Last Saturday, as you no doubt know by now, an attempt was made on the life of the former president at a campaign rally in Pennsylvania. Two lives were lost, that of the assailant and of a husband and father protecting his family. Two others were seriously wounded. Mr. Trump sustained a minor injury. As I write this, more details about this tragic event are being revealed. Some of these details support and others contradict what was shared on social media in the minutes and hours after the shooting.
Last Sunday to address the shooting, before the readings from scripture, I took a moment to tell the story of King David, his son Absalom, and David’s general Joab (2 Samuel 15-19). I said that as we think about Saturday’s events, David’s voice, the voice of lament, is the faithful voice for God’s faithful people to listen to and to express.
A voice of lament I wish to raise here is one against political violence. Many prominent public officials, from President Biden on down, were quick to say after Mr. Trump was shot that there is no place in this country for political violence. It is not who we are as Americans. I lament that this simply isn’t true.
Politics is how we live and how we live together – it’s not merely how we elect people. The entire history of what came to be the United States until today has been and is politically violent: the treatment of indigenous peoples by the first European explorers and westward settlers; the capture and enslavement and brutality toward peoples of African descent; the wars we have fought on our own soil and across the globe; the overt and covert support or overthrow of governments in other nations; the military-industrial complex; the calculating care-less-ness of capitalism; the policing and carceral state; the ruthless behavior of criminals and organized crime; the glorification of cowboy culture, gangsters, and superheroes in literature, television, and film. We are a violent nation and a violent species. There is always a place in America for political violence – it seems we haven’t the imagination or will to act without political violence. It is how we exercise our power. It is how we build our cities and our systems. It is how we get things done.

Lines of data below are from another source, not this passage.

-- ==== Sys2Proof/Machine/Token.lean ====
section
/-! DEFINITION. Tokens on links and at their consumers, and REPLAY (R54, R69 to R73, R80 to R82, R323 to R325, R353 to R355,
R368); TRAP, CHKERR and FAULTRD (R364 to R366). -/

namespace Sys2Proof.Machine

/-! ### TOKEN_ARRIVAL -/

/-- The name of a pair at its consumer: the sender's relative tile, cell and output. -/
def State.pairOf (s : State) (x : Site) (o : Nat) : Nat × Nat × Nat := (s.rtileOf x, x.cell, o)

/-- The sequence number that a channel expects next on a pair (R70). -/
def Chan.expected (c : Chan) (p : Nat × Nat × Nat) : Nat := (alGet p c.expect).getD 0

/-- A token of a pair is accepted: the next one is expected. -/
def Chan.accept (c : Chan) (p : Nat × Nat × Nat) (t : Token) : Chan := { c with expect := alPut p (t.seq + 1) c.expect }

/-- A token enters a channel, in the slot that was taken for it. -/
def Chan.enter (c : Chan) (t : Token) : Chan := { c with toks := c.toks ++ [t], taken := c.taken - 1 }

/-- A token that enters no channel gives its slot back, and its sender is told. -/
def State.discard (s : State) (y : Site) (n : Nat) (t : Token) : State :=
  (s.modBank y fun b => b.modChan n fun c => { c with taken := c.taken - 1 }).ack t

/-- A pair's marker or drain token has arrived. -/
def arrivedOn (p : Nat × Nat × Nat) (n : Nat) : Nat × Nat × Nat × Nat := (p.1, p.2.1, p.2.2, n)

/-- A marker arrives: it is consumed at a cell already marked or without instruction words; else it enters the channel
(R323, R324). -/
def State.takeMarker (s : State) (y : Site) (n : Nat) (p : Nat × Nat × Nat) (t : Token) : State :=
  s.modBank y fun b =>
    let b := { b with markIn := b.markIn ++ [arrivedOn p n] }
    if b.mark ≠ .clear || !b.programmed then b else b.modChan n fun c => { c with toks := c.toks ++ [t] }

/-- A drain token arrives: a retired cell consumes it; at a live cell it stays (R80). -/
def State.takeDrain (s : State) (y : Site) (n : Nat) (p : Nat × Nat × Nat) (t : Token) : State :=
  let s := s.modBank y fun b => { b with drainIn := b.drainIn ++ [arrivedOn p n] }
  if (s.bank y).retired then s.discard y n t else s.modBank y fun b => b.modChan n (Chan.enter · t)

/-- Any other token arrives: a retired cell discards and counts it (R54). -/
def State.takeToken (s : State) (y : Site) (n : Nat) (t : Token) : State :=
  if (s.bank y).retired then
    ((s.discard y n t).modBank y fun b => { b with discards := b.discards + 1 }).progress y
  else s.modBank y fun b => b.modChan n (Chan.enter · t)

/-- A token reaches its consumer. A sink accepts on a pair only the token that it expects next, and drops any other: its
slot is held for the one that is sent again (R355). -/
def State.takeArrival (s : State) (x : Site) (o : Nat) (y : Site) (n : Nat) (t : Token) : State :=
  let p := s.pairOf x o
  if t.cls = clsMarker then s.takeMarker y n p t
  else if ((s.bank y).chan n).expected p ≠ t.seq then s
  else
    let s := s.modBank y fun b => b.modChan n fun c => c.accept p t
    if t.cls = clsDrain then s.takeDrain y n p t else s.takeToken y n t

/-- The plane slot that a token bears: that of its destination tile in the sender's launch. -/
def State.slotTag (s : State) (x : Site) (o : Nat) : Nat :=
  (do let bd ← ((s.bank x).out o).bind
      let l ← s.launchAt x
      let t ← l.tiles.find? fun (e : LTile) => e.rtile = bd.tile
      t.slot).getD 0

/-- A token finds no active plane at its slot: it is discarded, and its sender's region freezes (R82). -/
def State.strayToken (s : State) (x : Site) (o : Nat) (t : Token) : State :=
  (s.ack t).raiseCell x { cls := 0x0B, source := 3, a := BitVec.ofNat 64 (s.slotTag x o), b := BitVec.ofNat 64 o }

/-- TOKEN_ARRIVAL (R73): the oldest token on the link of output o of bank x enters its channel. -/
def execTokenArrival (x : Site) (o : Nat) (s : State) : Result :=
  match ((s.bank x).out o).flight with
  | [] => .next s
  | t :: rest =>
    let s := s.modBank x fun b => b.modOut o fun p => { p with flight := rest }
    match s.consumer x o with
    | some (y, n) => .next (s.takeArrival x o y n t)
    | none => .next (s.strayToken x o t)

/-! ### Flits (R69) -/

/-- Bits 75:0 of a flit: the error tag, the plane slot at the destination tile, the destination channel, the class and the
payload. -/
def flitBody (etag : Bool) (plane : BitVec 2) (ch : BitVec 5) (cls : BitVec 3) (payload : Word) : BitVec 76 :=
  (0#1 ++ BitVec.ofBool etag ++ plane ++ ch ++ cls ++ payload : BitVec 76)

/-- The positions of the data bits: the numbers from 1 that are no power of two. -/
def flitPlaces : List Nat := ((List.range 84).drop 1).filter fun n => n ≠ 2 ^ Nat.log2 n

/-- Check bit k: the exclusive or of the data bits whose position has bit k set. -/
def flitCheck (w : BitVec 76) (k : Nat) : Bool :=
  (flitPlaces.zipIdx).foldl (fun x e => if e.1.testBit k then x != w.getLsbD e.2 else x) false

/-- The seven check bits as a number. -/
def flitChecks (w : BitVec 76) : Nat := (List.range 7).foldl (fun n k => n + b2n (flitCheck w k) * 2 ^ k) 0

/-- Whether an odd number of some bits of a word are set. -/
def oddBits (n w : Nat) : Bool := (List.range n).foldl (fun x i => x != w.testBit i) false

/-- A flit with its check. -/
def flitOf (w : BitVec 76) : BitVec 84 :=
  let low := w.toNat + flitChecks w * 2 ^ 76
  BitVec.ofNat 84 (low + b2n (oddBits 83 low) * 2 ^ 83)

/-- What a hop makes of a flit that arrives: bits 75:0, and whether it corrected a bit; none when it detects an error that it
cannot correct. -/
def flitRead (f : BitVec 84) : Option (BitVec 76 × Bool) :=
  let w := f.setWidth 76
  let s := flitChecks w ^^^ bits f.toNat 76 7
  if !(oddBits 84 f.toNat) then (if s = 0 then some (w, false) else none)
  else if s = 0 || s = 2 ^ Nat.log2 s then some (w, true)
  else if 84 ≤ s then none
  else some (w ^^^ 1#76 <<< flitPlaces.idxOf s, true)

/-- The flit of a token on its way to a channel. -/
def Token.flit (t : Token) (plane ch : Nat) : BitVec 76 :=
  flitBody t.etag (BitVec.ofNat 2 plane) (BitVec.ofNat 5 ch) t.cls t.payload

/-! ### FLIT_HOP (R353, R354) -/

/-- The launches that hold a slot on both tiles of a hop. -/
def State.onHop (s : State) (a b : Nat) : List Nat :=
  let has (l : Launch) (t : Nat) : Bool := l.tiles.any fun e => e.tile = t && e.slot.isSome
  (s.launches.filter fun l => has l a && has l b).map (·.num)

/-- The fallback form is accepted as a poisoned token with a payload of zero. -/
def OutState.fallback (p : OutState) : OutState :=
  match p.flight with
  | [] => p
  | t :: rest => { p with flight := { t with payload := 0, etag := true } :: rest }

/-- The sendings of a flit until one is accepted, at most four: whether that one was corrected. A sending that the code reads
as another flit, of more wrong bits than R69 promises to detect, counts as one that it detects. (DESIGN CHOICE, log entry 8.) -/
def sendings (w : BitVec 76) : Nat → List (BitVec 84) → Option Bool
  | 0, _ => none
  | f + 1, errs => match flitRead (flitOf w ^^^ errs.headD 0) with
    | some (v, fixed) => if v = w then some fixed else sendings w f (errs.drop 1)
    | none => sendings w f (errs.drop 1)

/-- A hop counts a bit that it corrected (R353). (DESIGN CHOICE, log entry 8.) -/
def State.countHop (s : State) (a b : Nat) : State :=
  { s with hopCount := alPut (a, b) ((alGet (a, b) s.hopCount).getD 0 + 1) s.hopCount }

/-- The link-failure fault of a hop (R354). -/
def State.linkFailure (s : State) (x : Site) (a b : Nat) : State :=
  let w : Where := { s.whereAt x 0 with rule := 0, word := 0 }
  s.takeFault w.saggar w { cls := 0x0D, source := 3, a := BitVec.ofNat 64 (a ||| b <<< 6) } (s.onHop a b)

/-- FLIT_HOP (R353, R354): the oldest flit on an output crosses a hop: it is accepted, after up to three more sendings; or its
fallback form is, as a poisoned token; or that fails too. (DESIGN CHOICE, log entry 8.) -/
def execFlitHop (x : Site) (o : Nat) (k : FlitNature) (s : State) : Result :=
  match ((s.bank x).out o).flight with
  | [] => .next s
  | t :: _ =>
    let ch := ((((s.bank x).out o).bind).map (·.ch)).getD 0
    if 64 ≤ k.a || 64 ≤ k.b then .next s
    else match sendings (t.flit (s.slotTag x o) ch) 4 k.errs with
    | some fixed => .next (if fixed then s.countHop k.a k.b else s)
    | none => .next (if k.lost then s.linkFailure x k.a k.b else s.modBank x fun b => b.modOut o OutState.fallback)

/-! ### REPLAY (R368) -/

/-- The re-injection count of a token. (DEDUCED, log entry 32.) -/
def Chan.reinjCount (c : Chan) (p : Nat × Nat × Nat) (seq : Nat) : Nat := (alGet (p.1, p.2.1, p.2.2, seq) c.reinj).getD 0

/-- Whether a head stays where it is under REPLAY. -/
def Token.settled (t : Token) : Bool := t.cls = clsCmpl || stays t || t.seqr

/-- The tokens of a pair from one on leave the channel; their slots stay held, and the count goes up. -/
def Chan.takeBack (c : Chan) (p : Nat × Nat × Nat) (t : Token) : Chan :=
  let gone (u : Token) : Bool := u.src = t.src && u.out = t.out && u.cls ≠ clsMarker && t.seq ≤ u.seq
  { c with
    toks := c.toks.filter fun u => !gone u
    taken := c.taken + (c.toks.filter gone).length
    expect := alPut p t.seq c.expect
    reinj := alPut (p.1, p.2.1, p.2.2, t.seq) (c.reinjCount p t.seq + 1) c.reinj }

/-- The source sends its tokens again, from a number on. -/
def State.sendFrom (s : State) (x : Site) (o seq : Nat) : State :=
  (s.modBank x fun b => b.modOut o fun p => { p with resend := p.kept.filter fun t => seq ≤ t.seq }).sendAgain x o

/-- REPLAY (R368). (DEDUCED, log entry 32.) -/
def execReplay (h : Hdr) (hd : Head) (s : State) : Result :=
  fire (.replay h hd) (fun c s =>
    let b := c.bank s
    match b.headTok h hd, Hdr.headCh h hd with
    | some t, some n =>
      let p := s.pairOf t.src t.out
      if t.settled then {}
      else
        { fault := if 3 ≤ (b.chan n).reinjCount p t.seq then
            some { cls := 0x0A, reason := 5, a := BitVec.ofNat 64 n, b := t.payload } else none
          act := fun s => (s.modBank c.x fun b => b.modChan n fun ch => ch.takeBack p t).sendFrom t.src t.out t.seq }
    | _, _ => {}) s

/-! ### TRAP, CHKERR, FAULTRD (R364 to R366) -/

/-- The error tag of the head that a source names. -/
def Bank.srcTag (b : Bank) (h : Hdr) : Src → Bool
  | .head hd => ((b.headTok h hd).map (·.etag)).getD false
  | _ => false

/-- TRAP (R365): the software trap, on every firing. -/
def execTrap (h : Hdr) (s1 : Src) (code : BitVec 16) (s : State) : Result :=
  fire (.trap h s1 code) (fun c s =>
    let b := c.bank s
    { fault := some { cls := 0x04, a := b.raw h 0 s1, b := BitVec.ofNat 64 (code.toNat ||| b2n (b.srcTag h s1) <<< 16) } }) s

/-- What CHKERR finds of a token: its tag, or the status of a completion token. -/
def tokenBad (t : Token) : Bool := t.etag || (t.cls = clsCmpl && bits t.payload.toNat 52 4 ≠ 0)

/-- CHKERR (R366). -/
def execChkerr (h : Hdr) (hd : Head) (pk : BitVec 3) (clean : Bool) (s : State) : Result :=
  fire (.chkerr h hd pk clean) (fun c s =>
    let t := (((c.bank s).headTok h hd).map tokenBad).getD false
    { act := c.pred pk (t != clean) }) s

/-- Word k of the record of a sequence number in a log; 0 when the log does not hold it. -/
def Saggar.logWord (g : Saggar) (seq k : Nat) : Word :=
  ((g.log.find? (·.seq = seq)).map fun r => r.words.getD k 0).getD 0

/-- FAULTRD word (R366). -/
def execFaultrdWord (h : Hdr) (dst : Dst) (s1 : Src) (wsel : BitVec 3) (s : State) : Result :=
  fire (.faultrdWord h dst s1 wsel) (fun c s =>
    c.scalar dst 8 ((s.saggar (s.saggarOf c.x)).logWord ((c.bank s).low h 0 32 s1) wsel.toNat)) s

/-- FAULTRD count (R366). -/
def execFaultrdCount (h : Hdr) (dst : Dst) (s : State) : Result :=
  fire (.faultrdCount h dst) (fun c s => c.scalar dst 8 ((s.saggar (s.saggarOf c.x)).nextSeq.setWidth 64)) s

end Sys2Proof.Machine
end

This is lamentable, at least it is for me. And I believe that through Christ, incarnate and ascended, God laments when we behave this way – we Americans and we residents of the Earth. God became one of us in the person of Jesus to show us another way. Too many who claim to be his followers, myself included, too easily succumb to this sin by participating in it, benefitting from it, acquiescing to it.
What is to be done?
We can recall and celebrate those few saints who managed to live as non-violently as they could amid the violence of their cultures.
We can choose tempered, compassionate, self-effacing responses to the insults that come our way.
We can commit to speech and behavior of our own that promotes peace.
And we can be patiently truthful in admitting to ourselves and to others the violence in our nation’s past and present, that it is who we are – but it doesn’t have to be.
These are not Pollyannaish suggestions. I’m not charging you with changing the world. I am inviting you, in the ways that any of us can, to choose a better path.
Take a breath before you speak. Think a second time, and a third, before you act. Consider the purpose of your liking and sharing that snarky and sarcastic meme on social media.
And, above all, pray. Ask God for the grace you need to know God’s desire and will for you, and for the grace you need to accomplish it. Despite our violence tendencies and actions, we are mostly good, made in God’s image, loved deeply and limitlessly, trusted implicitly to share the Good News and to bear good tidings. We are made not to fall and fail but to shine as lights of the world.